[Opening Dataset excerpts section]
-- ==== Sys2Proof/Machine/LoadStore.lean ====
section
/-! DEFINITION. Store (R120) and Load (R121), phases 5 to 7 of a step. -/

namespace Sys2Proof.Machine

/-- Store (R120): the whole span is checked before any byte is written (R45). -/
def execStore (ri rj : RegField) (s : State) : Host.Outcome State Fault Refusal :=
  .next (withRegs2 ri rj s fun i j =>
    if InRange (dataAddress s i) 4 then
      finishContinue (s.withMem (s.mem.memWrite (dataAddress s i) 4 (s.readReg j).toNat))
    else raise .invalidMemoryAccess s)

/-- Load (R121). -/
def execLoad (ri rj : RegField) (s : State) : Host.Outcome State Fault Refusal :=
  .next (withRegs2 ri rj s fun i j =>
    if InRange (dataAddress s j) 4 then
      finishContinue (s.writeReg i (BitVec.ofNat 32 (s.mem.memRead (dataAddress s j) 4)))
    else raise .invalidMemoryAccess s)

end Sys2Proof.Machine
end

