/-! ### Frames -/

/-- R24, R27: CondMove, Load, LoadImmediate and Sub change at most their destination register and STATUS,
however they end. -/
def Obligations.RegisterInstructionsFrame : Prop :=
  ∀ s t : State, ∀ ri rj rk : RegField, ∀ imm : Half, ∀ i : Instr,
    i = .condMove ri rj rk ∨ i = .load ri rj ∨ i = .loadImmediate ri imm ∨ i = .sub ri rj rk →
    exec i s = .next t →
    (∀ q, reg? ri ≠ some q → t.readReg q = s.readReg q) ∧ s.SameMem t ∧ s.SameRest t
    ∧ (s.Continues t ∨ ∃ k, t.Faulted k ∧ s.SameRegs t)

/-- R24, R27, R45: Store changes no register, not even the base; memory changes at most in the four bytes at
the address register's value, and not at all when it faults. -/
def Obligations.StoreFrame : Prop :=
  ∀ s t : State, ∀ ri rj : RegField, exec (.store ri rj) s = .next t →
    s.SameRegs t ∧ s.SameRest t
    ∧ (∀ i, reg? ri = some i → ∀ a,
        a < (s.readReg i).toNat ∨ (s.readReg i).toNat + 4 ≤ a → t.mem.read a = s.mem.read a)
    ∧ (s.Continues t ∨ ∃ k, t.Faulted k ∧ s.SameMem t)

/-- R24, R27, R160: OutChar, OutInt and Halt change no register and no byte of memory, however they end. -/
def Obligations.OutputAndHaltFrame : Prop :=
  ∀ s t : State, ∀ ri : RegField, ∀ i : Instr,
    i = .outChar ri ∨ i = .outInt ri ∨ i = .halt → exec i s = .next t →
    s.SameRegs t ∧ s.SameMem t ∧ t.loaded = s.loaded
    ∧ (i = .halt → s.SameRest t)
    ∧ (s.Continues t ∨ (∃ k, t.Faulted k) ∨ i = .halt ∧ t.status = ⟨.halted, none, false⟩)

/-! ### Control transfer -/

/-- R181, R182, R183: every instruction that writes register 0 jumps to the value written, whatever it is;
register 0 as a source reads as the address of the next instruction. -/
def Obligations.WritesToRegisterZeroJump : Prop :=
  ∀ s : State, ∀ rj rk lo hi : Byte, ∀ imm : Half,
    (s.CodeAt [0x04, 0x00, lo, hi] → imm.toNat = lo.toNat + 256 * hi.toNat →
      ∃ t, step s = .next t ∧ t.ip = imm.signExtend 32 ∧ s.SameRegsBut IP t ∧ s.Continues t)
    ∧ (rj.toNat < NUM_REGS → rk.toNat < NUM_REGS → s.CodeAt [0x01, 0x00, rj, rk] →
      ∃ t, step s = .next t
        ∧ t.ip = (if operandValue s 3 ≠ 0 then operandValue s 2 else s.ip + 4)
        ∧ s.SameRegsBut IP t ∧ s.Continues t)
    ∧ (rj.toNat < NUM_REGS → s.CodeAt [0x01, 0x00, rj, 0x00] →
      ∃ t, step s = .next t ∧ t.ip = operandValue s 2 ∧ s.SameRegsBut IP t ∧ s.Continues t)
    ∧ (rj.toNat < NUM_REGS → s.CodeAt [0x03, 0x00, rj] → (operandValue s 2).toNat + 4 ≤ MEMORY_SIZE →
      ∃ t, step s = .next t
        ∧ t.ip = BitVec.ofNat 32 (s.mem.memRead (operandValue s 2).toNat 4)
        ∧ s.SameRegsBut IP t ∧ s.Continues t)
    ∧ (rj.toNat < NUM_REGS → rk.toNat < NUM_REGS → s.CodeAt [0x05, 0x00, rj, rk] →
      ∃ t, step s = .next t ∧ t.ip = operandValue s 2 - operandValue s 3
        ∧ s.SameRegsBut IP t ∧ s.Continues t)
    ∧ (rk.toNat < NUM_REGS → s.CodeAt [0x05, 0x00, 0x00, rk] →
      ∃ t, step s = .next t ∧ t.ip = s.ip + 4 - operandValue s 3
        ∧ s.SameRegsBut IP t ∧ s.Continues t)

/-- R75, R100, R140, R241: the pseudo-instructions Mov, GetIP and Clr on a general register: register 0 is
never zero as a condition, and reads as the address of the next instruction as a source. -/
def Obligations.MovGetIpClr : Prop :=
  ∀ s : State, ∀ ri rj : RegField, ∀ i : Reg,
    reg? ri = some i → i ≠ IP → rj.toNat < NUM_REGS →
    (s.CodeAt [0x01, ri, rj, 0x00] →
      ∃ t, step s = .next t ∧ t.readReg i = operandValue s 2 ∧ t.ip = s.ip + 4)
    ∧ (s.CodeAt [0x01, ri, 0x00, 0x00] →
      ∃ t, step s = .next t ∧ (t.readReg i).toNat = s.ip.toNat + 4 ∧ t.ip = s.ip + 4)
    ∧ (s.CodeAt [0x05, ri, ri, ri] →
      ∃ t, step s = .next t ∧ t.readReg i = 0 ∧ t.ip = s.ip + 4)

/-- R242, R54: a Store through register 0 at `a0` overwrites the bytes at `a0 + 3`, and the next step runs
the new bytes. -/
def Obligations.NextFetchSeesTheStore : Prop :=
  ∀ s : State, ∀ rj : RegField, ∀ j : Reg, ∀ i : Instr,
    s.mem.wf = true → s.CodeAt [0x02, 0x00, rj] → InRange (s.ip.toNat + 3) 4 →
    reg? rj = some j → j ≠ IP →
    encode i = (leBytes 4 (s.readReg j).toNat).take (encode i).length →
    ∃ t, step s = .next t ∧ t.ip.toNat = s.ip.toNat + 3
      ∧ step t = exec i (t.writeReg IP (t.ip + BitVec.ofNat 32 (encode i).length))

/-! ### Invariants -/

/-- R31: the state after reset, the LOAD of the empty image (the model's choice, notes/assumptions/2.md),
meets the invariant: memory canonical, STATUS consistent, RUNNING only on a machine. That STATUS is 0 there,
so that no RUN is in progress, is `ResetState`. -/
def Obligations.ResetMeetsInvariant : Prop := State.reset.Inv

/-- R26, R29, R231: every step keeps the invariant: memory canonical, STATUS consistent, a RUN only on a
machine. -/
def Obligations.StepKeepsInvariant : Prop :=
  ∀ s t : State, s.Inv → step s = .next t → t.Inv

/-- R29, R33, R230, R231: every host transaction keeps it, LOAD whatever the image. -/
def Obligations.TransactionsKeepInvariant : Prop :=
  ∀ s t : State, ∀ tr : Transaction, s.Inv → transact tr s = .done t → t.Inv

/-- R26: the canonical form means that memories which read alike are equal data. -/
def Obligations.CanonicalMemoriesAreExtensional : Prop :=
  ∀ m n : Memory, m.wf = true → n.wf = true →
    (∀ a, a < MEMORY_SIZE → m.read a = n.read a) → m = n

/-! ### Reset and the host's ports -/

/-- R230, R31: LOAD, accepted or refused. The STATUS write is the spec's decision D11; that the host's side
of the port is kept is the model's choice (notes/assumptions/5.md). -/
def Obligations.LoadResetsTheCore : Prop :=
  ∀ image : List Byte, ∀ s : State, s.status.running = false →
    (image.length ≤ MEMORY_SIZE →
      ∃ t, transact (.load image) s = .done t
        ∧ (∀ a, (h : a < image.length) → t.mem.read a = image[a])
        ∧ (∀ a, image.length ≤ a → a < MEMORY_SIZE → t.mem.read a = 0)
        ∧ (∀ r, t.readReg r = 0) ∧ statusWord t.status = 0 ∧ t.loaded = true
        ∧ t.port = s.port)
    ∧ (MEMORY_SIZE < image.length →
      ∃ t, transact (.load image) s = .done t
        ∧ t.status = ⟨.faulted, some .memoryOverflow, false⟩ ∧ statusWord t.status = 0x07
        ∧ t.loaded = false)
[Closing Dataset excerpts section]
[Opening Dataset excerpts section]
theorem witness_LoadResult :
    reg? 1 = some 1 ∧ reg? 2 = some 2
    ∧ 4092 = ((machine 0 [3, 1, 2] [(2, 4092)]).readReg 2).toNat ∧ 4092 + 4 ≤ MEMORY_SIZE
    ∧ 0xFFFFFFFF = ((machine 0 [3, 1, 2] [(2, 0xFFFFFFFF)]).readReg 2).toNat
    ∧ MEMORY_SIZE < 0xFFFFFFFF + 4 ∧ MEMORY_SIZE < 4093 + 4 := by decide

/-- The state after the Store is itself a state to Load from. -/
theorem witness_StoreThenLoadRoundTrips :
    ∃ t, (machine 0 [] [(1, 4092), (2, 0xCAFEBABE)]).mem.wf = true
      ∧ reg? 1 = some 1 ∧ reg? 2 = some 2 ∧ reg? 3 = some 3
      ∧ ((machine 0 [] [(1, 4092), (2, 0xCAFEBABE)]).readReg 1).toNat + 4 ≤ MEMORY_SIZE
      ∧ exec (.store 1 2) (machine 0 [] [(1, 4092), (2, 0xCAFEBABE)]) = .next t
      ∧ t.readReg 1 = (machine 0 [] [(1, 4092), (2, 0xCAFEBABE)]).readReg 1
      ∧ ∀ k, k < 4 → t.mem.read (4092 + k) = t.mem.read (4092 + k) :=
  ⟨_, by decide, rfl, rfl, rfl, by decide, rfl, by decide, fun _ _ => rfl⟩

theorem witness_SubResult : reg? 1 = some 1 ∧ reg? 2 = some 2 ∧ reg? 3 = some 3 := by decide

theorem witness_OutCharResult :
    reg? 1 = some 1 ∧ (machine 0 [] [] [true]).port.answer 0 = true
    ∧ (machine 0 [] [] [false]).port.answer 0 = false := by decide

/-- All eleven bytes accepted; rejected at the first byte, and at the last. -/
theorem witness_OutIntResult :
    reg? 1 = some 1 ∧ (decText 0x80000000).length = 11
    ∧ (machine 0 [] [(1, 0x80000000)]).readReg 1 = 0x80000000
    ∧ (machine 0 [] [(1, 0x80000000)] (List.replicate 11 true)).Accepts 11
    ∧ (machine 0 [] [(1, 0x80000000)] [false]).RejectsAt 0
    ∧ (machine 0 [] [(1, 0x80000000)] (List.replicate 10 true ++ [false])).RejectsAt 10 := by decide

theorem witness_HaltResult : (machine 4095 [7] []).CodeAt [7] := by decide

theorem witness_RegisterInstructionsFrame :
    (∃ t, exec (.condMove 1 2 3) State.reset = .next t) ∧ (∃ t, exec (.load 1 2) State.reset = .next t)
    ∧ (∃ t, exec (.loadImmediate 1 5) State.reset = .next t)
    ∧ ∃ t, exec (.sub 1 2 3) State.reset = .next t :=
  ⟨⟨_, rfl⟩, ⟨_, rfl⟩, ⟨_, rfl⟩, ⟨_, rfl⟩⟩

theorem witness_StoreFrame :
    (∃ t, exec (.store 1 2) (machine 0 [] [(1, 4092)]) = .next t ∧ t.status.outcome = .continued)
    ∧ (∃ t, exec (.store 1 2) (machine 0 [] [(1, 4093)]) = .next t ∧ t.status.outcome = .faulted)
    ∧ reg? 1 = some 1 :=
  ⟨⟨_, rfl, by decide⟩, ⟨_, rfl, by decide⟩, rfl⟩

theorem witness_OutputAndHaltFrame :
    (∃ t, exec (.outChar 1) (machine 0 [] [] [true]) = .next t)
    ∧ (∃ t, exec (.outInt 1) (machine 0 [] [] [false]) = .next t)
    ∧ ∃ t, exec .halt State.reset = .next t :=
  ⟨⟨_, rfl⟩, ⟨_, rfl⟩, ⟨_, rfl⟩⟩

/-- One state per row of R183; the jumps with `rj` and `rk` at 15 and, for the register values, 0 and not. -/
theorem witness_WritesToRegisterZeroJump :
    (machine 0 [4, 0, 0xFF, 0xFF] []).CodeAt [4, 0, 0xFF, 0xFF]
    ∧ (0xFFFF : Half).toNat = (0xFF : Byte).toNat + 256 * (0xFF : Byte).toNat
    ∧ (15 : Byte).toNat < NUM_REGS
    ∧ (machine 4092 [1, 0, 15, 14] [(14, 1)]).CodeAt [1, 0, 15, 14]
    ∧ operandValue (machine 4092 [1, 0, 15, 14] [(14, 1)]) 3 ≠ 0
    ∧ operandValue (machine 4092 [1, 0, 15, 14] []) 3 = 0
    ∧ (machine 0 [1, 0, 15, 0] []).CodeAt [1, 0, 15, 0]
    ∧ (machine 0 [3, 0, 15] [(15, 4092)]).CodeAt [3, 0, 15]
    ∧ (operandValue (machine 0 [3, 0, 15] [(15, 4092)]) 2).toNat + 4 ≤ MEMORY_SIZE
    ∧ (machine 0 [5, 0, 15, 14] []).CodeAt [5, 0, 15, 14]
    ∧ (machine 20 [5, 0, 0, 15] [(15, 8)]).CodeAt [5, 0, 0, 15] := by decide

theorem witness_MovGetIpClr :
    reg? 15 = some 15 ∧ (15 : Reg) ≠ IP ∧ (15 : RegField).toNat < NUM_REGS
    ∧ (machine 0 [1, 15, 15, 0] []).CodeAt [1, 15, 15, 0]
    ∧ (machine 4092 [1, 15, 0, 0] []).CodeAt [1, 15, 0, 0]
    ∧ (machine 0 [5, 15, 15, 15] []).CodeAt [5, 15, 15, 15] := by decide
[Closing Dataset excerpts section]
# Problem statement
The lines above starting at the one that contains "def Obligations.RegisterInstructionsFrame : Prop" and ending at the one that contains "[0x01, 0x00, rj, rk] →" must be transcribed exactly, and no other lines may appear.

# Answer below
def Obligations.RegisterInstructionsFrame : Prop :=
  ∀ s t : State, ∀ ri rj rk : RegField, ∀ imm : Half, ∀ i : Instr,
    i = .condMove ri rj rk ∨ i = .load ri rj ∨ i = .loadImmediate ri imm ∨ i = .sub ri rj rk →
    exec i s = .next t →
    (∀ q, reg? ri ≠ some q → t.readReg q = s.readReg q) ∧ s.SameMem t ∧ s.SameRest t
    ∧ (s.Continues t ∨ ∃ k, t.Faulted k ∧ s.SameRegs t)

/-- R24, R27, R45: Store changes no register, not even the base; memory changes at most in the four bytes at
the address register's value, and not at all when it faults. -/
def Obligations.StoreFrame : Prop :=
  ∀ s t : State, ∀ ri rj : RegField, exec (.store ri rj) s = .next t →
    s.SameRegs t ∧ s.SameRest t
    ∧ (∀ i, reg? ri = some i → ∀ a,
        a < (s.readReg i).toNat ∨ (s.readReg i).toNat + 4 ≤ a → t.mem.read a = s.mem.read a)
    ∧ (s.Continues t ∨ ∃ k, t.Faulted k ∧ s.SameMem t)

/-- R24, R27, R160: OutChar, OutInt and Halt change no register and no byte of memory, however they end. -/
def Obligations.OutputAndHaltFrame : Prop :=
  ∀ s t : State, ∀ ri : RegField, ∀ i : Instr,
    i = .outChar ri ∨ i = .outInt ri ∨ i = .halt → exec i s = .next t →
    s.SameRegs t ∧ s.SameMem t ∧ t.loaded = s.loaded
    ∧ (i = .halt → s.SameRest t)
    ∧ (s.Continues t ∨ (∃ k, t.Faulted k) ∨ i = .halt ∧ t.status = ⟨.halted, none, false⟩)

/-! ### Control transfer -/

/-- R181, R182, R183: every instruction that writes register 0 jumps to the value written, whatever it is;
register 0 as a source reads as the address of the next instruction. -/
def Obligations.WritesToRegisterZeroJump : Prop :=
  ∀ s : State, ∀ rj rk lo hi : Byte, ∀ imm : Half,
    (s.CodeAt [0x04, 0x00, lo, hi] → imm.toNat = lo.toNat + 256 * hi.toNat →
      ∃ t, step s = .next t ∧ t.ip = imm.signExtend 32 ∧ s.SameRegsBut IP t ∧ s.Continues t)
    ∧ (rj.toNat < NUM_REGS → rk.toNat < NUM_REGS → s.CodeAt [0x01, 0x00, rj, rk] →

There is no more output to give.